Racing to the shops a day before the big event, sans children in the small time frame I'd managed to arrange, meant I was only slightly frazzled before I'd even begun. Rule #2: Try not to leave all the food shopping until the last minute. The shops are manic then, and so are you. Holding my long list of obscure food items I arrived at the butchers to discuss the main ingredient. What I hoped would be the piece de resistance of my menu: Quail. Rule #3: Avoid Quail.

With my already bulging shopping bags piled on a too thin little ledge in front of the glass counter (why is that ledge so narrow, what is its purpose??) we discussed quail quantities and preparation complexities. Suddenly, my bags were toppling off the edge and crashing to the floor. There was a spectacular shattering noise - as a glass bottle of Japanese rice wine vinegar smashed in to a million pieces, the liquid quickly spreading in a large pungent pool. Did I mention this butcher was in the middle of an extremely busy shopping centre, and that the bags fell into an extremely crowded thoroughfare?

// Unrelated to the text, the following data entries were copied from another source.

/-- The node that a NODE_TIMEOUT names is among those heard. -/
theorem seen_any_of_find {d : Dev} {serial id : Nat} {z : SeenNode}
    (h : d.node.seen.find? (fun n => decide (n.serial = serial)) = some z) (hid : z.idValid = false ∨ z.id = id) :
    d.node.seen.any (fun n => decide (n.serial = serial) && (!n.idValid || decide (n.id = id))) = true := by
  have hserial : z.serial = serial := by simpa using List.find?_some h
  refine List.any_eq_true.mpr ⟨z, List.mem_of_find?_eq_some h, ?_⟩
  obtain hid | hid := hid <;> simp [hserial, hid]

/-- Settles O8: each clause's hypotheses choose the branch of its command. -/
theorem fabricLinkCommandsComplete : Obligations.FabricLinkCommandsComplete := by
  intro s hup d m b
  refine ⟨fun p cfg hoff hon hfree => ?_, fun p good k x htrain hdown hlanes => ?_, fun p htrain hdown => ?_, fun p slip hlink => ?_,
    fun p t ht hstill => ?_, fun p hlink hsent => ?_, fun p hlink hnak => ?_, fun hon => ?_, fun k serial z hz hid => ?_,
    fun hon hen => ?_, fun hlead => ?_, fun hown => ?_, fun p hdown hheld => ?_⟩
  · exact exec_of_runDev (fun d => linkEnable d p cfg) rfl hup (linkEnable_of_off hoff hon hfree)
  · exact exec_of_runDev (fun d => linkUp d p good.toNat k x) rfl hup rfl
  · exact exec_of_runDev (fun d => bringupTimeout d m b p) rfl hup (bringupTimeout_of_training m b htrain hdown)
  · exact exec_of_runDev (fun d => linkLoss d p slip.toNat) rfl hup rfl
  · exact exec_of_runDev (fun d => ackTimeout d m b p) rfl hup (ackTimeout_of_waiting m b ht hstill)
  · exact exec_of_runDev (fun d => replayTimeout d m b p) rfl hup (replayTimeout_of_unacked m b hlink hsent)
  · exact exec_of_runDev (fun d => nakRepeat d m b p) rfl hup (nakRepeat_of_expected m b hlink hnak)
  · exact exec_of_runDev (fun d => if fabOn d then sendHello d else d) rfl hup (if_pos hon)
  · exact exec_of_runDev (fun d => if d.node.seen.any (fun n => decide (n.serial = serial.toNat) &&
      (!n.idValid || decide (n.id = k.toNat))) then nodeTimeout d m b serial.toNat else d) rfl hup
      ((if_pos (seen_any_of_find hz hid)).trans (nodeTimeout_of_seen m b hz))
  · exact exec_of_runDev (fun d => election d m b) rfl hup (election_of_candidate m b hon hen)
  · exact exec_of_runDev (fun d => assignRepeat d m b) rfl hup (if_pos hlead)
  · exact exec_of_runDev (fun d => if rb d (ra pgFab 0x100) 28 then d else computeTables d) rfl hup (if_neg (by simp [d, hown]))
  · exact exec_of_runDev (fun d => heldFrameDrop d m b p) rfl hup (heldFrameDrop_of_down m b hdown hheld)

end Sys2Proof.Machine
end

/-! # Fabric node commands complete (R461, R472 to R488) -/

section
namespace Sys2Proof.Machine

/-- The part, its reference heard at this instant (R475). -/
def refHeardNow (d : Dev) : Dev := { d with node := { d.node with refHeard := d.cycle } }

/-- The part, a sample of relay `r` heard at this instant (R478). -/
def relayHeardNow (d : Dev) (r : Nat) : Dev :=
  { d with node := { d.node with relays := tmod d.node.relays r (fun x => { x with lastAt := d.cycle }) } }

section
variable {d : Dev} (m : Mem) (b : Boot)

/-- The part with one more frame of the reference waiting for edge `t` (R473). -/
def refWaits (e : Dev) (ws : List Dword) (t : Nat) : Dev :=
  { e with node := { e.node with waits := e.node.waits ++ [{ words := ws, at' := t }] } }

theorem refArrive_of_master {src n : Nat} {ws : List Dword} {e : Dev} (hremote : remoteRef d = true)
    (hfrom : fromMaster d src = true) (hline : kindOf ws = 0) (he : refHeardNow d = e)
    (hwait : waitCycles e ((refTime ws : Int) + refDelay e) = some n) :
    refArrive d m b src ws = refWaits e ws (e.cycle + n) := by
  have hgo : (remoteRef d && fromMaster d src) = true := by simp [hremote, hfrom]
  rw [refHeardNow] at he
  rw [refArrive, if_pos hgo, he]
  clear hgo he hremote hfrom
  simp only [if_pos hline, hwait, refWaits]

theorem refWaitEnds_of_first {x : RefWait} (h : firstWait d.node.waits = some x) : refWaitEnds d m b =
    refEffect { elapse d m b x.at' with node := { (elapse d m b x.at').node with
      waits := (elapse d m b x.at').node.waits.erase x } } m b x.words := by
  rw [refWaitEnds, h]

omit m b in
theorem refSilent_of_heard (hremote : remoteRef d = true) (hheard : rb d (ra pgFab 0x104) 26 = false) :
    refSilent d = raiseOpen (evt (pokeBit d (ra pgFab 0x104) 26 true) pgFab 4) pgFab 0x50 2 6 := by
  simp [refSilent, hremote, hheard]

/-- The part with one more sample of relay `r` waiting for edge `t` (R478). -/
def relayWaits (e : Dev) (r : Nat) (ws : List Dword) (t : Nat) : Dev :=
  { e with node := { e.node with relays := tmod e.node.relays r (fun x =>
    { x with waits := x.waits ++ [{ words := ws, at' := t }] }) } }

/-- The part that hears the sample is a variable, so that no later step evaluates the instant the sample waits for. -/
theorem relayArrive_of_source {r src n : Nat} {ws : List Dword} {e : Dev} (hin : relayIn d r = true)
    (hsrc : rf d (relayCfgA r) 29 24 = src) (he : relayHeardNow d r = e)
    (hwait : waitCycles e (sampleTime e (dwAt ws 2) + refDelay e) = some n) :
    relayArrive d m b r src ws = relayWaits e r ws (e.cycle + n) := by
  have hgo : (relayIn d r && decide (rf d (relayCfgA r) 29 24 = src)) = true := by simp [hin, hsrc]
  rw [relayHeardNow] at he
  rw [relayArrive, if_pos hgo, he]
  clear hgo he hin hsrc
  simp only [hwait, relayWaits]

/-- The part once the wait `x` of relay `r` has ended (R478). -/
def relayWaited (e : Dev) (r : Nat) (x : RefWait) : Dev :=
  { e with node := { e.node with relays := tmod e.node.relays r (fun y => { y with waits := y.waits.erase x }) } }

theorem relayWaitEnds_of_first {r : Nat} {x : RefWait} (h : firstWait (tat d.node.relays r).waits = some x)
    (hin : relayIn (relayWaited (elapse d m b x.at') r x) r = true) :
    relayWaitEnds d m b r = relayApply (relayWaited (elapse d m b x.at') r x) m b r (toSigned 64 (dwAt x.words 1).toNat) := by
  rw [relayWaitEnds, h]
  exact if_pos hin

omit m b in
theorem voteArrive_of_own {src : Nat} {ws : List Dword} {p : EpochPrep} (hown : d.node.own = some p)
    (hid : dfld (dwAt ws 0) 31 0 = p.id) : voteArrive d src ws = { d with node := { d.node with
      votes := d.node.votes.filter (fun v => decide (v.1 ≠ src)) ++ [(src, dfld (dwAt ws 0) 59 59 == 1)] } } := by
  rw [voteArrive, hown]
  exact if_pos hid

omit m b in
theorem ackRecords_of_unacked {k q : Nat} (hlast : (coll d k).last = some q) (hsome : (coll d k).unacked ≠ 0) :
    ackRecords d k = originate (setColl d k { (coll d k) with unacked := 0, ackedAt := some d.cycle }) 5 (some k)
      [dpack [(60, 4, 1), (0, 48, q)]] := by
  simp only [ackRecords, hlast, if_neg hsome]

theorem recordAckSend_of_due {k t : Nat} (h : ackDue (coll d k) = some t) :
    recordAckSend d m b k = ackRecords (elapse d m b t) k := by
  rw [recordAckSend, h]

end

/-- Settles O9: each clause's hypotheses choose the branch of its command. -/
theorem fabricNodeCommandsComplete : Obligations.FabricNodeCommandsComplete := by
  intro s hup d m b
  refine ⟨fun hmaster hlocal => ?_, fun src ws n hremote hfrom hline hwait => ?_, fun x hx hpast => ?_,
    fun hremote hremote' hheard => ?_, fun r hout hout' => ?_, fun r src ws n hin hsrc hwait => ?_, fun r x hx hin => ?_,
    fun r hin => ?_, fun hsource => ?_, fun p hlink => ?_, fun src ws => ?_, fun src ws p hown hid => ?_, fun src ws hnew => ?_,
    fun src ws hsrc => ?_, fun k t q hdue hlast hsome => ?_, fun hwaits => ?_⟩
  · exact exec_of_runDev (fun d => refIdleTimer d m b) rfl hup (if_pos (by simp [d, hmaster, hlocal]))
  · exact exec_of_runDev (fun d => refArrive d m b src.toNat ws) rfl hup (refArrive_of_master m b hremote hfrom hline rfl hwait)
  · exact exec_of_runDev (fun d => refWaitEnds d m b) rfl hup (refWaitEnds_of_first m b hx)
  · exact exec_of_runDev (fun d => if remoteRef d then refSilent (elapse d m b (d.node.refHeard + refLoss d)) else d) rfl hup
      ((if_pos hremote).trans (refSilent_of_heard hremote' hheard))
  · exact exec_of_runDev (fun d => if relayOut d r then relayPublish (elapse d m b (tat d.node.relays r).nextPub) r else d) rfl hup
      (if_pos hout)
  · exact exec_of_runDev (fun d => relayArrive d m b r src.toNat ws) rfl hup (relayArrive_of_source m b hin hsrc rfl hwait)
  · exact exec_of_runDev (fun d => relayWaitEnds d m b r) rfl hup (relayWaitEnds_of_first m b hx hin)
  · exact exec_of_runDev (fun d => if relayIn d r then setStale (elapse d m b ((tat d.node.relays r).lastAt + refLoss d)) (6 + r)
      else d) rfl hup (if_pos hin)
  · exact exec_of_runDev syncSend rfl hup (if_pos hsource)
  · exact exec_of_runDev (fun d => pdelayAsk d p) rfl hup (if_pos hlink)
  · exact exec_of_runDev (fun d => prepareArrive d m src.toNat ws) rfl hup rfl
  · exact exec_of_runDev (fun d => voteArrive d src.toNat ws) rfl hup (voteArrive_of_own hown hid)
  · exact exec_of_runDev (fun d => recordArrive d src.toNat ws) rfl hup rfl
  · exact exec_of_runDev (fun d => if src.toNat = rf d (destA 3 0) 5 0 then recordAckArrive d ws else d) rfl hup (if_pos hsrc)
  · exact exec_of_runDev (fun d => recordAckSend d m b k.toNat) rfl hup
      ((recordAckSend_of_due m b hdue).trans (ackRecords_of_unacked hlast hsome))
  · exact exec_of_runDev dest3Resend rfl hup (if_pos hwaits)

end Sys2Proof.Machine
end

/-! # Frames that arrive are taken (R451 to R457, R463 to R465, R479) -/

section
namespace Sys2Proof.Machine

theorem frameArrive_of_accepted {d : Dev} {m : Mem} {b : Boot} {p : Nat} {f : Frame} {w : Wire} {t : WireTime}
    (hlink : fabUp d p = true) (htaken : (linkAccept d p f w).2 = true) :
    frameArrive d m b p f w t = handleFrame (linkAccept d p f w).1 m b p f t := by
  rw [frameArrive, if_neg (by simp [hlink])]
  exact if_pos htaken

theorem namedFrame_of_accepted {s : State} {p cls kind : Nat} {f : Frame} {t : WireTime} (hup : s.dev.life = .up)
    (hlink : fabUp s.dev p = true) (htaken : (linkAccept s.dev p f { crcOk := true, blockError := false }).2 = true)
    (hcls : f.cls.toNat = cls) (hkind : kindOf f.payload = kind) :
    namedFrame s p f cls kind t = .next (s.put
      (handleFrame (linkAccept s.dev p f { crcOk := true, blockError := false }).1 s.mem s.boot p f t)) := by
  rw [namedFrame, anyState, if_pos ⟨hup, hcls, hkind⟩, frameArrive_of_accepted hlink htaken]

/-- Settles O10: a frame that the link accepts is handled, under whichever row it is given. -/
theorem frameCommandsComplete : Obligations.FrameCommandsComplete := by
  intro s hup d m b p f hlink whole
  have named {cls : BitVec 4} {kind : Nat} (t : WireTime) (htaken : (linkAccept d p f whole).2 = true) (hcls : f.cls = cls)
      (hkind : kindOf f.payload = kind) :=
    namedFrame_of_accepted (t := t) hup hlink htaken (congrArg _ hcls) hkind
  refine ⟨fun w htaken => ?_, fun htaken => ⟨fun hcls hkind => ?_, fun hcls hkind => ?_, fun hcls hkind => ?_, fun hcls hkind => ?_,
    fun t hcls hkind => ?_, fun t hcls hkind => ?_⟩⟩
  · exact exec_of_upState (fun d m b => frameArrive d m b p f w (wireNow d)) rfl hup (frameArrive_of_accepted hlink htaken)
  · exact named (wireNow d) htaken hcls hkind
  · exact named (wireNow d) htaken hcls hkind
  · exact named (wireNow d) htaken hcls hkind
  · exact named (wireNow d) htaken hcls hkind
  · exact named t htaken hcls hkind
  · exact named t htaken hcls hkind

end Sys2Proof.Machine
end

/-! # Time and PTP commands complete (R493 to R513) -/

section
namespace Sys2Proof.Machine

section
variable {d : Dev}

theorem timeStep_of_allowed {f : Bool} (h : stepAllowed d f = true) (t : Nat) (ns : Int) : timeStep d f t ns = stepTo d t ns :=
  if_pos h

theorem servoSet_of_beyond {sec ns frac : Nat} {off : Int} (hsrc : timeSource d ≠ 0) (hthr : rf d (timeA 0x100) 29 0 ≠ 0)
    (hoff : rf d (timeA 0x100) 29 0 < Int.natAbs off) (h : stepAllowed d false = true) :
    let z := if timeSource d = 1 then rf d (timeA 0x144) 15 0 * 2 ^ 48 + sec % 2 ^ 48 else sec % 2 ^ 64
    let t := timeOf z (ns % 1000000000) (frac % 65536)
    servoSet d sec ns frac off = stepTo d t (roundShr ((t : Int) - d.time.now) 32) :=
  (if_neg (not_or.mpr ⟨hsrc, not_or.mpr ⟨hthr, Nat.not_le.mpr hoff⟩⟩)).trans (timeStep_of_allowed h _ _)

theorem adjDone_of_room (m : Mem) (b : Boot) (h : (timeRoom d d.time.adj).toNat ≠ 0) : adjDone d m b =
    elapse d m b (d.cycle + (d.time.adj.natAbs + (timeRoom d d.time.adj).toNat - 1) / (timeRoom d d.time.adj).toNat) :=
  if_neg h

theorem ptpLost_of_used (hsrc : timeSource d ≠ 0) (hheard : rb d (timeA 0x104) 26 = false) :
    ptpLost d = evt (pokeBit d (timeA 0x104) 26 true) pgTime 2 :=
  if_neg (not_or.mpr ⟨hsrc, by simp [hheard]⟩)

theorem tcBridge_of_forwarded {f : BridgeFrame} (hon : rb d (ptpA 0x100) 27 = true) (hthrough : f.toPartAlone = false)
    (hup : d.ethUp.contains (1 - f.port.val) = true)
    (hres : f.residence + latIngress d f.port + latEgress d (1 - f.port.val) ≤ 10000 * 65536) :
    tcBridge d f = emit (count d (ptpA (0x124 + 0x10 * (1 - f.port.val)))) (.bridge (1 - f.port.val)
      (if f.kind = .event then f.correction + (f.residence + latIngress d f.port + latEgress d (1 - f.port.val)) else f.correction)) := by
  rw [tcBridge, if_neg (by simp [hon, hthrough])]
  exact if_neg (by simpa [Bool.or_eq_true] using ⟨by simpa using hup, hres⟩)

I remember blinking back tears and staring up at the (thankfully nice) butcher, thinking, if he says one harsh word, I'm going to lose it in public, big time.
"Don't worry love," he said instead, perhaps realising he was staring at a donkey on the edge, "These things happen. I'll call the cleaner. Now about that quail.."

Anyway, I finally made my overloaded way home where I later cooked my complicated feast, which everyone enjoyed - except perhaps me who had spent hours trussing quail, making strange side dishes to complement quail and then eating what I deemed to be a rather tasteless and unexciting main meal. Frankly I was too exhausted to pick through the extremely small bird full of bones. The quail and I would definitely have been far happier if he'd been left in the wild, to happily do whatever it is quails do.

My point is, whether you're cooking for one at Christmas, or cooking for ten, don't choose recipes where the ingredients or preparation (or both) will leave you feeling like a wrung out dishcloth by the time you sit down to the meal. Simple fare, tasty, tried and true, is often best.

That said, I found this picture on pinterest of a roast quail with blackberries and balsamic glaze.
It looks divine.
I wonder if I've left it too late to order some quail?